To do: Scan the entries for lines with the word "that", then copy those lines.

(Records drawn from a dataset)
********
/-- Everything but the record of the issuing task and the record of the bundle in issue is unchanged. -/
def OnlyMeIss (s t : State) : Prop := t = { s.setTask s.iss.task t.me with iss := t.iss } ∧ t.iss.task = s.iss.task

/-- S[d] receives v, the latches become l, and nothing else changes: S0 discards a write (R199). -/
def WritesS (s t : State) (d : Fin 32) (v : Word) (l : Latches) : Prop :=
  OnlyMe s t ∧ t.me = { s.me with live := { s.me.live with s := t.me.live.s }, latches := l }
    ∧ ∀ r : Fin 32, t.me.live.rdS r = if r = d ∧ d ≠ 0 then v else s.me.live.rdS r

/-- A result of port S: LS receives v, and S[d] does unless NW = 1 (R192, R194). -/
def ResultS (s t : State) (d : Fin 32) (v : Word) (nw : Bool) : Prop :=
  WritesS s t (if nw then 0 else d) v { s.me.latches with ls := some v }

/-- A result of port M: LM and S[a] receive v (R192). -/
def ResultM (s t : State) (a : Fin 32) (v : Word) : Prop := WritesS s t a v { s.me.latches with lm := some v }

/-- A result of a C port: the latch of the C port that the operation issued on, and S[a], receive v (R192). -/
def ResultC (s t : State) (a : Fin 32) (v : Word) : Prop :=
  WritesS s t a v (if s.iss.cPort = 0 then { s.me.latches with lc0 := some v } else { s.me.latches with lc1 := some v })

/-- A predicate result: LS receives 1 or 0, and P[p] does unless NW = 1; P0 discards a write (R199, R211). -/
def ResultP (s t : State) (p : Fin 8) (b nw : Bool) : Prop :=
  OnlyMe s t ∧ t.me = { s.me with live := { s.me.live with p := t.me.live.p }
                                  latches := { s.me.latches with ls := some (if b then 1 else 0) } }
    ∧ ∀ q : Fin 8, t.me.live.rdP q = if q = p ∧ p ≠ 0 ∧ nw = false then b else s.me.live.rdP q

/-- The trap entry of R342 at the operation in issue, and nothing of the operation itself. -/
def Traps (i : Instr) (s : State) (r : TrapRec) : Prop :=
  exec i s = .next (s.takeTrap s.iss.task r s.iss.slot s.iss.half s.iss.pc)

/-! ### Classes 0x0 and 0x1 -/

/-- The two-source instructions of R210 with their results. -/
def twoSource (o : SrOp) : List (Instr × (Word → Word → Word)) :=
  [(.add o, fun a b => BitVec.ofNat 64 (a.toNat + b.toNat)), (.sub o, fun a b => BitVec.ofInt 64 (a.toNat - b.toNat)),
   (.mul o, fun a b => BitVec.ofNat 64 (a.toNat * b.toNat)),
   (.mulhI o, fun a b => BitVec.ofInt 64 (a.toInt * b.toInt / 2 ^ 64)), (.mulhN o, fun a b => BitVec.ofNat 64 (a.toNat * b.toNat / 2 ^ 64)),
   (.and o, fun a b => a &&& b), (.or o, fun a b => a ||| b), (.xor o, fun a b => a ^^^ b), (.andn o, fun a b => a &&& ~~~b),
   (.shl o, fun a b => BitVec.ofNat 64 (a.toNat * 2 ^ (b.toNat % 64))), (.shr o, fun a b => BitVec.ofNat 64 (a.toNat / 2 ^ (b.toNat % 64))),
   (.sra o, fun a b => BitVec.ofInt 64 (a.toInt / 2 ^ (b.toNat % 64))),
   (.minI o, fun a b => BitVec.ofInt 64 (min a.toInt b.toInt)), (.maxI o, fun a b => BitVec.ofInt 64 (max a.toInt b.toInt)),
   (.minN o, fun a b => BitVec.ofNat 64 (min a.toNat b.toNat)), (.maxN o, fun a b => BitVec.ofNat 64 (max a.toNat b.toNat))]

/-- The guarded instructions of class 0x0 with a destination in S: two sources. -/
def guarded2 (o : SrOp) (k : Fin 8) (e : SSrc) : List Instr :=
  [.add o, .sub o, .mul o, .mulhI o, .mulhN o, .and o, .or o, .xor o, .andn o, .shl o, .shr o, .sra o, .minI o, .maxI o, .minN o,
   .maxN o, .sel o k, .bfx o, .bfi o e, .divI o, .divN o, .remI o, .remN o]

/-- The guarded instructions of class 0x0 with one source. -/
def guarded1 (o : SrOne) : List Instr := [.clz o, .ctz o, .popc o, .mov o]

/-- The outcome of the eight conditions of R211. -/
def condOf (c : SCond) (a b : Word) : Bool :=
  match c with
  | .eq => decide (a = b)
  | .ne => decide (a ≠ b)
  | .ltI => decide (a.toInt < b.toInt)
  | .geI => decide (b.toInt ≤ a.toInt)
  | .ltN => decide (a.toNat < b.toNat)
  | .geN => decide (b.toNat ≤ a.toNat)
  | .tst => decide (a &&& b ≠ 0)
  | .ntst => decide (a &&& b = 0)

/-- Quotient and remainder of R214, the operands read as the form says. -/
def quotRem (signed : Bool) (a b : Word) : Int × Int :=
  let x : Int := if signed then a.toInt else a.toNat
  let y : Int := if signed then b.toInt else b.toNat
  if y = 0 then (if signed then -1 else 2 ^ 64 - 1, x)
  else if signed = true ∧ x = -2 ^ 63 ∧ y = -1 then (-2 ^ 63, 0)
  else (x.tdiv y, x - x.tdiv y * y)

/-- The divides with their results modulo 2^64. -/
def divides (o : SrOp) : List (Instr × Bool × (Word → Word → Int)) :=
  [(.divI o, true, fun a b => (quotRem true a b).1), (.divN o, false, fun a b => (quotRem false a b).1),
   (.remI o, true, fun a b => (quotRem true a b).2), (.remN o, false, fun a b => (quotRem false a b).2)]

/-- Clocks that a division takes (R214): 4 + half the significant bits of the quotient, rounded up; 4 by zero. -/
def divClocks (signed : Bool) (a b : Word) : Nat :=
  let q := (quotRem signed a b).1.natAbs
  if b = 0 ∨ q = 0 then 4 else 4 + (Nat.log2 q + 2) / 2

/-- The class-0x1 instructions with IMM18 and one register source (R216). -/
def immediate (o : SiOp) : List (Instr × (Word → Word)) :=
  [(.addi o, fun a => a + o.imm.signExtend 64), (.andi o, fun a => a &&& o.imm.signExtend 64),
   (.ori o, fun a => a ||| o.imm.signExtend 64), (.xori o, fun a => a ^^^ o.imm.signExtend 64),
   (.movhi o, fun a => BitVec.ofNat 64 (a.toNat * 2 ^ 18 + o.imm.toNat))]

/-- The class-0x1 instructions with IMM18[5:0] (R216). -/
def immediate6 (d : Fin 32) (a : SSrc) (n : Fin 64) : List (Instr × (Word → Word)) :=
  [(.shli d a n, fun x => BitVec.ofNat 64 (x.toNat * 2 ^ n.val)), (.shri d a n, fun x => BitVec.ofNat 64 (x.toNat / 2 ^ n.val)),
   (.srai d a n, fun x => BitVec.ofInt 64 (x.toInt / 2 ^ n.val)),
   (.vaddr d a n, fun x => BitVec.ofNat 64 (n.val * 2 ^ 51 + x.toNat % 2 ^ 51))]

end Sys2Proof.Stated

open Sys2Proof Sys2Proof.Machine Sys2Proof.Stated

/-! ### Scalar instructions -/

/-- R210: the result of each two-source instruction of class 0x0, and its frame. -/
def Sys2Proof.Stated.TwoSourceResults : Prop :=
  ∀ (s : State) (o : SrOp) (a b : Word), s.srcS o.a = .ok a → s.srcS o.b = .ok b → s.guardOn o.g = true →
    ∀ x ∈ twoSource o, ∃ t, exec x.1 s = .next t ∧ ResultS s t o.d (x.2 a b) o.nw

/-- R210: mov and the counting instructions, whose results are said by what they count. -/
def Sys2Proof.Stated.OneSourceResults : Prop :=
  ∀ (s : State) (o : SrOne) (a : Word), s.srcS o.a = .ok a → s.guardOn o.g = true →
    (∃ t, exec (.mov o) s = .next t ∧ ResultS s t o.d a o.nw)
    ∧ (∃ t v, exec (.clz o) s = .next t ∧ ResultS s t o.d v o.nw ∧ v.toNat ≤ 64
        ∧ (∀ i, 64 - v.toNat ≤ i → a.getLsbD i = false) ∧ (v.toNat < 64 → a.getLsbD (63 - v.toNat) = true))
    ∧ (∃ t v, exec (.ctz o) s = .next t ∧ ResultS s t o.d v o.nw ∧ v.toNat ≤ 64
        ∧ (∀ i, i < v.toNat → a.getLsbD i = false) ∧ (v.toNat < 64 → a.getLsbD v.toNat = true))
    ∧ (∃ t v, exec (.popc o) s = .next t ∧ ResultS s t o.d v o.nw
        ∧ v.toNat = ((List.range 64).filter fun i => a.getLsbD i).length)
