/-! ### setLaunch -/

@[simp] theorem State.setLaunch_agenda (s : State) (n : Nat) (x : Launch) : (s.setLaunch n x).agenda = s.agenda := rfl
@[simp] theorem State.setLaunch_clock (s : State) (n : Nat) (x : Launch) : (s.setLaunch n x).clock = s.clock := rfl
@[simp] theorem State.setLaunch_elapsed (s : State) (n : Nat) (x : Launch) : (s.setLaunch n x).elapsed = s.elapsed := rfl
@[simp] theorem State.setLaunch_heldChunks (s : State) (n : Nat) (x : Launch) : (s.setLaunch n x).heldChunks = s.heldChunks := rfl
@[simp] theorem State.setLaunch_tasks (s : State) (n : Nat) (x : Launch) : (s.setLaunch n x).tasks = s.tasks := rfl
@[simp] theorem State.setLaunch_cores (s : State) (n : Nat) (x : Launch) : (s.setLaunch n x).cores = s.cores := rfl
@[simp] theorem State.setLaunch_dies (s : State) (n : Nat) (x : Launch) : (s.setLaunch n x).dies = s.dies := rfl
@[simp] theorem State.setLaunch_mem (s : State) (n : Nat) (x : Launch) : (s.setLaunch n x).mem = s.mem := rfl
@[simp] theorem State.setLaunch_poison (s : State) (n : Nat) (x : Launch) : (s.setLaunch n x).poison = s.poison := rfl
@[simp] theorem State.setLaunch_tags (s : State) (n : Nat) (x : Launch) : (s.setLaunch n x).tags = s.tags := rfl
@[simp] theorem State.setLaunch_dirty (s : State) (n : Nat) (x : Launch) : (s.setLaunch n x).dirty = s.dirty := rfl
@[simp] theorem State.setLaunch_nodes (s : State) (n : Nat) (x : Launch) : (s.setLaunch n x).nodes = s.nodes := rfl
@[simp] theorem State.setLaunch_badFrames (s : State) (n : Nat) (x : Launch) : (s.setLaunch n x).badFrames = s.badFrames := rfl
@[simp] theorem State.setLaunch_saved (s : State) (n : Nat) (x : Launch) : (s.setLaunch n x).saved = s.saved := rfl
@[simp] theorem State.setLaunch_stores (s : State) (n : Nat) (x : Launch) : (s.setLaunch n x).stores = s.stores := rfl
@[simp] theorem State.setLaunch_loads (s : State) (n : Nat) (x : Launch) : (s.setLaunch n x).loads = s.loads := rfl
@[simp] theorem State.setLaunch_atomics (s : State) (n : Nat) (x : Launch) : (s.setLaunch n x).atomics = s.atomics := rfl
@[simp] theorem State.setLaunch_updates (s : State) (n : Nat) (x : Launch) : (s.setLaunch n x).updates = s.updates := rfl
@[simp] theorem State.setLaunch_famoWait (s : State) (n : Nat) (x : Launch) : (s.setLaunch n x).famoWait = s.famoWait := rfl
@[simp] theorem State.setLaunch_famoSent (s : State) (n : Nat) (x : Launch) : (s.setLaunch n x).famoSent = s.famoSent := rfl
@[simp] theorem State.setLaunch_claimReqs (s : State) (n : Nat) (x : Launch) : (s.setLaunch n x).claimReqs = s.claimReqs := rfl
@[simp] theorem State.setLaunch_walks (s : State) (n : Nat) (x : Launch) : (s.setLaunch n x).walks = s.walks := rfl
@[simp] theorem State.setLaunch_migrations (s : State) (n : Nat) (x : Launch) : (s.setLaunch n x).migrations = s.migrations := rfl
@[simp] theorem State.setLaunch_cmds (s : State) (n : Nat) (x : Launch) : (s.setLaunch n x).cmds = s.cmds := rfl
@[simp] theorem State.setLaunch_issued (s : State) (n : Nat) (x : Launch) : (s.setLaunch n x).issued = s.issued := rfl
@[simp] theorem State.setLaunch_sent (s : State) (n : Nat) (x : Launch) : (s.setLaunch n x).sent = s.sent := rfl
@[simp] theorem State.setLaunch_foldMsgs (s : State) (n : Nat) (x : Launch) : (s.setLaunch n x).foldMsgs = s.foldMsgs := rfl
@[simp] theorem State.setLaunch_rounds (s : State) (n : Nat) (x : Launch) : (s.setLaunch n x).rounds = s.rounds := rfl
@[simp] theorem State.setLaunch_host (s : State) (n : Nat) (x : Launch) : (s.setLaunch n x).host = s.host := rfl
@[simp] theorem State.setLaunch_log (s : State) (n : Nat) (x : Launch) : (s.setLaunch n x).log = s.log := rfl
@[simp] theorem State.setLaunch_links (s : State) (n : Nat) (x : Launch) : (s.setLaunch n x).links = s.links := rfl
@[simp] theorem State.setLaunch_gangs (s : State) (n : Nat) (x : Launch) : (s.setLaunch n x).gangs = s.gangs := rfl
@[simp] theorem State.setLaunch_bootLocked (s : State) (n : Nat) (x : Launch) : (s.setLaunch n x).bootLocked = s.bootLocked := rfl
@[simp] theorem State.setLaunch_moduleDown (s : State) (n : Nat) (x : Launch) : (s.setLaunch n x).moduleDown = s.moduleDown := rfl
@[simp] theorem State.setLaunch_poweredOff (s : State) (n : Nat) (x : Launch) : (s.setLaunch n x).poweredOff = s.poweredOff := rfl
@[simp] theorem State.setLaunch_flashImage (s : State) (n : Nat) (x : Launch) : (s.setLaunch n x).flashImage = s.flashImage := rfl
@[simp] theorem State.setLaunch_firmware (s : State) (n : Nat) (x : Launch) : (s.setLaunch n x).firmware = s.firmware := rfl
@[simp] theorem State.setLaunch_freeCount (s : State) (n : Nat) (x : Launch) : (s.setLaunch n x).freeCount = s.freeCount := rfl
@[simp] theorem State.setLaunch_iss (s : State) (n : Nat) (x : Launch) : (s.setLaunch n x).iss = s.iss := rfl
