theorem RoundTrip.mul (o : SrOp) : RoundTrip.Statement (.mul o) := by
  intro wf; simp only [Instr.wf, Bool.and_eq_true] at wf
  have := o.a.code_lt
  have := o.b.code_lt
  have := o.d.isLt
  have := o.g.isLt
  have := ofFlag_lt o.nw
  have f31_28 := sr_class 0 2 o.d.val o.a.code o.b.code (ofFlag o.nw * 8 + o.g.val) (by omega) (by omega) (by omega) (by omega) (by omega) (by omega)
  have f27_22 := sr_minor 0 2 o.d.val o.a.code o.b.code (ofFlag o.nw * 8 + o.g.val) (by omega) (by omega) (by omega) (by omega) (by omega)
  have f21_16 := sr_d 0 2 o.d.val o.a.code o.b.code (ofFlag o.nw * 8 + o.g.val) (by omega) (by omega) (by omega) (by omega)
  have f15_10 := sr_a 0 2 o.d.val o.a.code o.b.code (ofFlag o.nw * 8 + o.g.val) (by omega) (by omega) (by omega)
  have f9_4 := sr_b 0 2 o.d.val o.a.code o.b.code (ofFlag o.nw * 8 + o.g.val) (by omega) (by omega)
  have f3 := sr_flag3 0 2 o.d.val o.a.code o.b.code (ofFlag o.nw * 8 + o.g.val) (by omega)
  have f2_0 := sr_low3 0 2 o.d.val o.a.code o.b.code (ofFlag o.nw * 8 + o.g.val)
  have h0 : packSr 0 2 o.d.val o.a.code o.b.code (ofFlag o.nw * 8 + o.g.val) ≠ 0 := by rw [ne_eq, sr_zero]; omega
  try simp only [pk8_hi, pk8_lo, pk16_hi, pk16_lo, pk8_flag, ofFlag_one, pk_loop_pre, pk_loop_stg, pk_loop_len, pk_spawn_nm, pk_spawn_core, pk_spawn_entry, pk_spawn_zero, pk_cvt_part, pk_cvt_ty, fin8_mod8, fin16_mod16] at f21_16 f15_10 f9_4 f3 f2_0
  refine encoded_as _ (packSr 0 2 o.d.val o.a.code o.b.code (ofFlag o.nw * 8 + o.g.val)) (0) rfl ?_
  generalize packSr 0 2 o.d.val o.a.code o.b.code (ofFlag o.nw * 8 + o.g.val) = w at *
  rw [decodeWord_class0 _ _ h0 f31_28]; unfold decScalar; rw [f27_22]
  simp (disch := omega) [decSr_of w o f21_16 f15_10 f9_4 f3 f2_0, ok_bind, Nat.div_eq_of_lt, Nat.mod_eq_of_lt, wf]

theorem RoundTrip.mulhI (o : SrOp) : RoundTrip.Statement (.mulhI o) := by
  intro wf; simp only [Instr.wf, Bool.and_eq_true] at wf
  have := o.a.code_lt
  have := o.b.code_lt
  have := o.d.isLt
  have := o.g.isLt
  have := ofFlag_lt o.nw
  have f31_28 := sr_class 0 3 o.d.val o.a.code o.b.code (ofFlag o.nw * 8 + o.g.val) (by omega) (by omega) (by omega) (by omega) (by omega) (by omega)
  have f27_22 := sr_minor 0 3 o.d.val o.a.code o.b.code (ofFlag o.nw * 8 + o.g.val) (by omega) (by omega) (by omega) (by omega) (by omega)
  have f21_16 := sr_d 0 3 o.d.val o.a.code o.b.code (ofFlag o.nw * 8 + o.g.val) (by omega) (by omega) (by omega) (by omega)
  have f15_10 := sr_a 0 3 o.d.val o.a.code o.b.code (ofFlag o.nw * 8 + o.g.val) (by omega) (by omega) (by omega)
  have f9_4 := sr_b 0 3 o.d.val o.a.code o.b.code (ofFlag o.nw * 8 + o.g.val) (by omega) (by omega)
  have f3 := sr_flag3 0 3 o.d.val o.a.code o.b.code (ofFlag o.nw * 8 + o.g.val) (by omega)
  have f2_0 := sr_low3 0 3 o.d.val o.a.code o.b.code (ofFlag o.nw * 8 + o.g.val)
  have h0 : packSr 0 3 o.d.val o.a.code o.b.code (ofFlag o.nw * 8 + o.g.val) ≠ 0 := by rw [ne_eq, sr_zero]; omega
  try simp only [pk8_hi, pk8_lo, pk16_hi, pk16_lo, pk8_flag, ofFlag_one, pk_loop_pre, pk_loop_stg, pk_loop_len, pk_spawn_nm, pk_spawn_core, pk_spawn_entry, pk_spawn_zero, pk_cvt_part, pk_cvt_ty, fin8_mod8, fin16_mod16] at f21_16 f15_10 f9_4 f3 f2_0
  refine encoded_as _ (packSr 0 3 o.d.val o.a.code o.b.code (ofFlag o.nw * 8 + o.g.val)) (0) rfl ?_
  generalize packSr 0 3 o.d.val o.a.code o.b.code (ofFlag o.nw * 8 + o.g.val) = w at *
  rw [decodeWord_class0 _ _ h0 f31_28]; unfold decScalar; rw [f27_22]
  simp (disch := omega) [decSr_of w o f21_16 f15_10 f9_4 f3 f2_0, ok_bind, Nat.div_eq_of_lt, Nat.mod_eq_of_lt, wf]

theorem RoundTrip.mulhN (o : SrOp) : RoundTrip.Statement (.mulhN o) := by
  intro wf; simp only [Instr.wf, Bool.and_eq_true] at wf
  have := o.a.code_lt
  have := o.b.code_lt
  have := o.d.isLt
  have := o.g.isLt
  have := ofFlag_lt o.nw
  have f31_28 := sr_class 0 4 o.d.val o.a.code o.b.code (ofFlag o.nw * 8 + o.g.val) (by omega) (by omega) (by omega) (by omega) (by omega) (by omega)
  have f27_22 := sr_minor 0 4 o.d.val o.a.code o.b.code (ofFlag o.nw * 8 + o.g.val) (by omega) (by omega) (by omega) (by omega) (by omega)
  have f21_16 := sr_d 0 4 o.d.val o.a.code o.b.code (ofFlag o.nw * 8 + o.g.val) (by omega) (by omega) (by omega) (by omega)
  have f15_10 := sr_a 0 4 o.d.val o.a.code o.b.code (ofFlag o.nw * 8 + o.g.val) (by omega) (by omega) (by omega)
  have f9_4 := sr_b 0 4 o.d.val o.a.code o.b.code (ofFlag o.nw * 8 + o.g.val) (by omega) (by omega)
  have f3 := sr_flag3 0 4 o.d.val o.a.code o.b.code (ofFlag o.nw * 8 + o.g.val) (by omega)
  have f2_0 := sr_low3 0 4 o.d.val o.a.code o.b.code (ofFlag o.nw * 8 + o.g.val)
  have h0 : packSr 0 4 o.d.val o.a.code o.b.code (ofFlag o.nw * 8 + o.g.val) ≠ 0 := by rw [ne_eq, sr_zero]; omega
  try simp only [pk8_hi, pk8_lo, pk16_hi, pk16_lo, pk8_flag, ofFlag_one, pk_loop_pre, pk_loop_stg, pk_loop_len, pk_spawn_nm, pk_spawn_core, pk_spawn_entry, pk_spawn_zero, pk_cvt_part, pk_cvt_ty, fin8_mod8, fin16_mod16] at f21_16 f15_10 f9_4 f3 f2_0
  refine encoded_as _ (packSr 0 4 o.d.val o.a.code o.b.code (ofFlag o.nw * 8 + o.g.val)) (0) rfl ?_
  generalize packSr 0 4 o.d.val o.a.code o.b.code (ofFlag o.nw * 8 + o.g.val) = w at *
  rw [decodeWord_class0 _ _ h0 f31_28]; unfold decScalar; rw [f27_22]
  simp (disch := omega) [decSr_of w o f21_16 f15_10 f9_4 f3 f2_0, ok_bind, Nat.div_eq_of_lt, Nat.mod_eq_of_lt, wf]

theorem RoundTrip.and (o : SrOp) : RoundTrip.Statement (.and o) := by
  intro wf; simp only [Instr.wf, Bool.and_eq_true] at wf
  have := o.a.code_lt
  have := o.b.code_lt
  have := o.d.isLt
  have := o.g.isLt
  have := ofFlag_lt o.nw
  have f31_28 := sr_class 0 5 o.d.val o.a.code o.b.code (ofFlag o.nw * 8 + o.g.val) (by omega) (by omega) (by omega) (by omega) (by omega) (by omega)
  have f27_22 := sr_minor 0 5 o.d.val o.a.code o.b.code (ofFlag o.nw * 8 + o.g.val) (by omega) (by omega) (by omega) (by omega) (by omega)
  have f21_16 := sr_d 0 5 o.d.val o.a.code o.b.code (ofFlag o.nw * 8 + o.g.val) (by omega) (by omega) (by omega) (by omega)
  have f15_10 := sr_a 0 5 o.d.val o.a.code o.b.code (ofFlag o.nw * 8 + o.g.val) (by omega) (by omega) (by omega)
  have f9_4 := sr_b 0 5 o.d.val o.a.code o.b.code (ofFlag o.nw * 8 + o.g.val) (by omega) (by omega)
  have f3 := sr_flag3 0 5 o.d.val o.a.code o.b.code (ofFlag o.nw * 8 + o.g.val) (by omega)
  have f2_0 := sr_low3 0 5 o.d.val o.a.code o.b.code (ofFlag o.nw * 8 + o.g.val)
  have h0 : packSr 0 5 o.d.val o.a.code o.b.code (ofFlag o.nw * 8 + o.g.val) ≠ 0 := by rw [ne_eq, sr_zero]; omega
  try simp only [pk8_hi, pk8_lo, pk16_hi, pk16_lo, pk8_flag, ofFlag_one, pk_loop_pre, pk_loop_stg, pk_loop_len, pk_spawn_nm, pk_spawn_core, pk_spawn_entry, pk_spawn_zero, pk_cvt_part, pk_cvt_ty, fin8_mod8, fin16_mod16] at f21_16 f15_10 f9_4 f3 f2_0
  refine encoded_as _ (packSr 0 5 o.d.val o.a.code o.b.code (ofFlag o.nw * 8 + o.g.val)) (0) rfl ?_
  generalize packSr 0 5 o.d.val o.a.code o.b.code (ofFlag o.nw * 8 + o.g.val) = w at *
  rw [decodeWord_class0 _ _ h0 f31_28]; unfold decScalar; rw [f27_22]
  simp (disch := omega) [decSr_of w o f21_16 f15_10 f9_4 f3 f2_0, ok_bind, Nat.div_eq_of_lt, Nat.mod_eq_of_lt, wf]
********
Response for this exercise:
/-- A result of a C port: the latch of the C port that the operation issued on, and S[a], receive v (R192). -/
/-- Clocks that a division takes (R214): 4 + half the significant bits of the quotient, rounded up; 4 by zero. -/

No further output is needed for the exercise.